> **Task description**
Would you reproduce, without any alteration, the lines from the opening line of the entries through the line that has "open Sys2Proof" in it?
------------------------------------------------------------
-- ==== Sys2Proof/Laws/Memory.lean ====
section
/-! SUPPORT. Laws of the sorted stores and of memory: reads after writes, the canonical form, and that settling writes changes
no byte that a reader can tell. -/

namespace Sys2Proof.Machine

open Sys2Proof

variable {α : Type}

/-! ### Lists by key -/

theorem kget_eq_kfind (d : α) (l : List (Nat × α)) (x : Nat) : kget d l x = (kfind l x).getD d := by
  induction l with
  | nil => rfl
  | cons p r ih =>
    obtain ⟨k, v⟩ := p
    simp only [kget, kfind]
    split <;> simp [*]

theorem kfind_kset (l : List (Nat × α)) (x y : Nat) (v : α) :
    kfind (kset l x v) y = if x = y then some v else kfind l y := by
  induction l with
  | nil => simp [kset, kfind]
  | cons p r ih =>
    obtain ⟨k, w⟩ := p
    simp only [kset]
    split
    · by_cases h : x = y <;> simp [kfind, h]
    · split
      · subst_vars
        by_cases h : k = y <;> simp [kfind, h]
      · simp only [kfind, ih]
        by_cases h : k = y
        · have : ¬ x = y := by omega
          simp [h, this]
        · simp [h]

theorem kfind_kdel (l : List (Nat × α)) (x y : Nat) : kfind (kdel l x) y = if x = y then none else kfind l y := by
  induction l with
  | nil => simp [kdel, kfind]
  | cons p r ih =>
    obtain ⟨k, w⟩ := p
    simp only [kdel]
    by_cases h : k = x
    · subst h
      simp only [if_true, ih, kfind]
      by_cases h2 : k = y <;> simp [h2]
    · simp only [if_neg h, kfind, ih]
      by_cases h2 : k = y
      · have : ¬ x = y := by omega
        simp [h2, this]
      · simp [h2]

theorem kget_kput [DecidableEq α] (d : α) (l : List (Nat × α)) (x y : Nat) (v : α) :
    kget d (kput d l x v) y = if x = y then v else kget d l y := by
  rw [kget_eq_kfind, kget_eq_kfind, kput]
  split
  · rw [kfind_kdel]
    split <;> simp [*]
  · rw [kfind_kset]
    split <;> simp

theorem memGet_memSet (m : List Host.Cell) (a x : Nat) (b : Byte) :
    memGet (memSet m a b) x = if a = x then b else memGet m x := kget_kput 0 m a x b

theorem mem_sinsert (l : List Nat) (x y : Nat) : y ∈ sinsert l x ↔ y = x ∨ y ∈ l := by
  induction l with
  | nil => simp [sinsert]
  | cons k r ih =>
    simp only [sinsert]
    split
    · simp
    · split
      · subst_vars; simp
      · simp only [List.mem_cons, ih]
        constructor <;> rintro (h | h | h) <;> simp [h]

/-! ### The canonical form -/

/-- The canonical form by its two halves: no entry is 0, and addresses rise. -/
theorem wf_iff (m : List Host.Cell) :
    Memory.wf m = true ↔ (∀ c ∈ m, c.2 ≠ 0) ∧ m.Pairwise fun c d => c.1 < d.1 := by
  induction m with
  | nil => simp [Memory.wf]
  | cons p r ih =>
    obtain ⟨x, b⟩ := p
    cases r with
    | nil => simp [Memory.wf]
    | cons q t =>
      obtain ⟨y, c⟩ := q
      simp only [Memory.wf, Bool.and_eq_true, decide_eq_true_eq, ih, List.mem_cons, forall_eq_or_imp]
      constructor
      · rintro ⟨⟨hb, hxy⟩, h0, hp⟩
        refine ⟨⟨hb, h0⟩, List.pairwise_cons.2 ⟨?_, hp⟩⟩
        intro d hd
        rcases List.mem_cons.1 hd with rfl | hd
        · exact hxy
        · exact Nat.lt_trans hxy ((List.pairwise_cons.1 hp).1 d hd)
      · rintro ⟨⟨hb, h0⟩, hp⟩
        obtain ⟨h1, h2⟩ := List.pairwise_cons.1 hp
        exact ⟨⟨hb, h1 (y, c) (by simp)⟩, h0, h2⟩

theorem mem_kset {l : List (Nat × α)} {x : Nat} {v : α} {c : Nat × α} (h : c ∈ kset l x v) : c = (x, v) ∨ c ∈ l := by
  induction l with
  | nil => simpa [kset] using h
  | cons p r ih =>
    obtain ⟨k, w⟩ := p
    simp only [kset] at h
    split at h
    · simpa using h
    · split at h
      · rcases List.mem_cons.1 h with h | h <;> simp [h]
      · rcases List.mem_cons.1 h with h | h
        · simp [h]
        · rcases ih h with h | h <;> simp [h]

theorem kdel_sublist (l : List (Nat × α)) (x : Nat) : (kdel l x).Sublist l := by
  induction l with
  | nil => exact List.Sublist.slnil
  | cons p r ih =>
    obtain ⟨k, w⟩ := p
    simp only [kdel]
    split
    · exact ih.cons _
    · exact ih.cons_cons _

theorem kset_pairwise {l : List (Nat × α)} (h : l.Pairwise fun c d => c.1 < d.1) (x : Nat) (v : α) :
    (kset l x v).Pairwise fun c d => c.1 < d.1 := by
  induction l with
  | nil => simp [kset]
  | cons p r ih =>
    obtain ⟨k, w⟩ := p
    obtain ⟨h1, h2⟩ := List.pairwise_cons.1 h
    simp only [kset]
    split
    · next hx =>
      refine List.pairwise_cons.2 ⟨?_, h⟩
      intro c hc
      rcases List.mem_cons.1 hc with rfl | hc
      · exact hx
      · exact Nat.lt_trans hx (h1 c hc)
    · split
      · subst_vars
        exact List.pairwise_cons.2 ⟨h1, h2⟩
      · refine List.pairwise_cons.2 ⟨?_, ih h2⟩
        intro c hc
        rcases mem_kset hc with rfl | hc
        · change k < x
          omega
        · exact h1 c hc

/-- A write keeps the canonical form. -/
theorem memSet_wf {m : List Host.Cell} (h : Memory.wf m = true) (a : Nat) (b : Byte) : Memory.wf (memSet m a b) = true := by
  rw [wf_iff] at *
  simp only [memSet, kput]
  split
  · exact ⟨fun c hc => h.1 c ((kdel_sublist m a).subset hc), h.2.sublist (kdel_sublist m a)⟩
  · next hb =>
    refine ⟨fun c hc => ?_, kset_pairwise h.2 a b⟩
    rcases mem_kset hc with rfl | hc
    · exact hb
    · exact h.1 c hc

/-- So does taking cells out, as returning a core or resetting a die does. -/
theorem filter_wf {m : List Host.Cell} (h : Memory.wf m = true) (p : Host.Cell → Bool) : Memory.wf (m.filter p) = true := by
  rw [wf_iff] at *
  exact ⟨fun c hc => h.1 c (List.mem_of_mem_filter hc), h.2.sublist List.filter_sublist⟩

/-- So does writing cells one after another, as a change of mode does. -/
theorem foldl_memSet_wf {β : Type} (f : β → Nat × Byte) (l : List β) {m : List Host.Cell} (h : Memory.wf m = true) :
    Memory.wf (l.foldl (fun m c => memSet m (f c).1 (f c).2) m) = true := by
  induction l generalizing m with
  | nil => exact h
  | cons c r ih => exact ih (memSet_wf h _ _)

theorem foldr_memSet_wf (bytes : List WByte) {m : List Host.Cell} (h : Memory.wf m = true) :
    Memory.wf (bytes.foldr (fun b m => memSet m b.pa b.val) m) = true := by
  induction bytes with
  | nil => exact h
  | cons c r ih => exact memSet_wf ih _ _

theorem baseWrite_wf {s : State} (h : Memory.wf s.mem = true) (rel : Option Release) (bytes : List WByte) :
    Memory.wf (baseWrite s rel bytes).mem = true := foldr_memSet_wf bytes h

theorem settleN_wf (n : Nat) {s : State} (h : Memory.wf s.mem = true) : Memory.wf (settleN n s).mem = true := by
  induction n generalizing s with
  | zero => exact h
  | succ n ih =>
    simp only [settleN]
    split
    · split
      · next w r _ _ => exact ih (baseWrite_wf (s := { s with writes := r }) h w.rel w.bytes)
      · exact h
    · exact h

theorem settle_wf {s : State} (h : Memory.wf s.mem = true) : Memory.wf (settle s).mem = true := settleN_wf _ h

theorem reset_wf : Memory.wf State.reset.mem = true := rfl

/-! ### Settling (R129, R131) -/

/-- The first entry of a write for an address, as the base memory takes it. -/
theorem memGet_baseWrite (s : State) (rel : Option Release) (bytes : List WByte) (pa : Nat) :
    memGet (baseWrite s rel bytes).mem pa = match bytes.find? (fun b => b.pa == pa) with
      | some b => b.val
      | none => memGet s.mem pa := by
  induction bytes with
  | nil => rfl
  | cons b r ih =>
    simp only [baseWrite, List.foldr_cons, memGet_memSet, List.find?_cons] at ih ⊢
    by_cases h : b.pa = pa
    · simp [h]
    · simp [h, ih, show (b.pa == pa) = false by simp [h]]

theorem poison_baseWrite (s : State) (rel : Option Release) (bytes : List WByte) (pa : Nat) :
    (baseWrite s rel bytes).poison.contains pa = match bytes.find? (fun b => b.pa == pa) with
      | some b => b.poison
      | none => s.poison.contains pa := by
  induction bytes with
  | nil => rfl
  | cons b r ih =>
    simp only [baseWrite, List.foldr_cons, List.find?_cons] at ih ⊢
    by_cases h : b.pa = pa
    · cases hp : b.poison <;> simp [h, hp, mem_sinsert]
    · rw [show (b.pa == pa) = false by simp [h]]
      rw [← ih]
      have h' : ¬ pa = b.pa := fun e => h e.symm
      cases hp : b.poison <;> simp [h', mem_sinsert]

/-- Settling moves writes into the base memory, and the latest value of every byte stays. -/
theorem settleN_byteAt (n : Nat) (s : State) (pa : Nat) : byteAt (settleN n s) pa = byteAt s pa := by
  induction n generalizing s with
  | zero => rfl
  | succ n ih =>
    simp only [settleN]
    split
    · next w r hw =>
      split
      · rw [ih]
        simp only [byteAt, homeByte, hw, List.reverse_cons, List.find?_append]
        have hb : (baseWrite { s with writes := r } w.rel w.bytes).writes = r := rfl
        rw [hb]
        cases hf : r.reverse.find? (fun w => (w.at pa).isSome) with
        | some x =>
          have := List.find?_some hf
          obtain ⟨b, hb⟩ := Option.isSome_iff_exists.1 this
          simp [hb]
        | none =>
          rw [memGet_baseWrite, poison_baseWrite]
          simp only [Write.at]
          cases hx : w.bytes.find? (fun b => b.pa == pa) with
          | some b => simp [List.find?, hx]
          | none => simp [List.find?, hx]
      · rfl
    · rfl

theorem settle_byteAt (s : State) (pa : Nat) : byteAt (settle s) pa = byteAt s pa := settleN_byteAt _ s pa

end Sys2Proof.Machine
end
------------------------------------------------------------
> **Solution to the problem**
-- ==== Sys2Proof/Laws/Memory.lean ====
section
/-! SUPPORT. Laws of the sorted stores and of memory: reads after writes, the canonical form, and that settling writes changes
no byte that a reader can tell. -/

namespace Sys2Proof.Machine

open Sys2Proof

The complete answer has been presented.